Excerpted records Start Marker
/-- A START is in flight in controller role, no abort is pending and no target request is being handled; an ENGINE turn
runs the word at the head of CFIFO in S_FETCH and the word in CUR in the later phases (spec/41_controller.md R280,
R285). The turns are the model's: log entry 1. -/
def Obligations.StepRunsControlWord : Prop :=
  ∀ (s : State) (u : EngineUnit) (a : PhyAnswer) (turns : List Turn) (w : Word) (ws : List Word) (i : Instr)
    (r : List Byte),
    s.env.params.legal = true → s.env.agenda = .engine u a :: turns → s.ctl.mode = .controller →
      s.ctl.abortreq = false → (s.ctl.life = .tx ∨ s.ctl.life = .rx ∨ s.ctl.life = .txrx) → s.work.request = .idle →
        s.ctl.cmdp = true → s.ctl.pendop = 0x20 → decode .control (bytes32 w) = .ok (i, r) →
          (Sequencing .fetch s → s.fifo.cfifo = w :: ws →
              step s = exec i { s with env.agenda := turns, env.cue := .answer a }) ∧
            ((s.seq.phase = .addr ∨ s.seq.phase = .data ∨ s.seq.phase = .fin) → s.seq.cur = w →
              step s = exec i { s with env.agenda := turns, env.cue := .answer a })

/-- In target role with no abort pending, a turn that takes an event runs: a received CCC code as that CCC; the CCC in
force (CCCCUR) for its data bytes, for the frame event that ends its data, for its defining byte and for an own address
under a direct CCC; ENTDAA for the events of an assignment this target takes part in; and an ENGINE turn drives a
response byte of the CCC in force (spec/44_target.md R424, R427; spec/45_ccc_decoder.md R460–R463, R468, R479). The
turns are the model's: log entry 1; that START ends CCC data: log entry 31. -/
def Obligations.StepRunsCcc : Prop :=
  ∀ (s : State) (turns : List Turn) (i : Instr),
    s.env.params.legal = true → s.ctl.mode = .target → s.ctl.abortreq = false → s.ctl.life ≠ .reset →
      s.ctl.life ≠ .init →
        (∀ (c : Byte) (es : List PhyEvent), s.env.agenda = .event :: turns → s.env.events = .byte c :: es →
            s.tgt.phase = .ccc → decode .ccc [c] = .ok (i, []) →
              step s = exec i { s with env.agenda := turns, env.events := es, env.cue := .event (.byte c) }) ∧
          (∀ (e : PhyEvent) (es : List PhyEvent), s.env.agenda = .event :: turns → s.env.events = e :: es →
            decode .ccc [s.tgt.ccccur] = .ok (i, []) →
              ((s.tgt.phase = .cccData ∨ s.tgt.phase = .directW) ∧
                    ((∃ b, e = .byte b) ∨ e = .start ∨ e = .rstart ∨ e = .stop) ∨
                  (s.tgt.phase = .direct ∧ ∃ b, e = .byte b) ∨
                  (s.tgt.phase = .addr ∧ 0x80 ≤ s.tgt.ccccur.toNat ∧
                    ∃ a rnw, e = .addr a rnw ∧ own s a = true ∧ a ≠ 0x7E ∧ te0Addr a = false)) →
                step s = exec i { s with env.agenda := turns, env.events := es, env.cue := .event e }) ∧
          (∀ (e : PhyEvent) (es : List PhyEvent), s.env.agenda = .event :: turns → s.env.events = e :: es →
            s.tgt.phase = .daa → (e = .daaSr ∨ ∃ a, e = .da a) →
              step s = exec .entdaa { s with env.agenda := turns, env.events := es, env.cue := .event e }) ∧
          (∀ a : PhyAnswer, s.env.agenda = .engine .drive a :: turns → s.tgt.phase = .directR →
            decode .ccc [s.tgt.ccccur] = .ok (i, []) →
              step s = exec i { s with env.agenda := turns, env.cue := .answer a })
Excerpted records End Marker
• Task brief:
Pick from the records each line that contains the word "false" and show it.

• Solution to this task:
      s.ctl.abortreq = false → (s.ctl.life = .tx ∨ s.ctl.life = .rx ∨ s.ctl.life = .txrx) → s.work.request = .idle →
    s.env.params.legal = true → s.ctl.mode = .target → s.ctl.abortreq = false → s.ctl.life ≠ .reset →
                    ∃ a rnw, e = .addr a rnw ∧ own s a = true ∧ a ≠ 0x7E ∧ te0Addr a = false)) →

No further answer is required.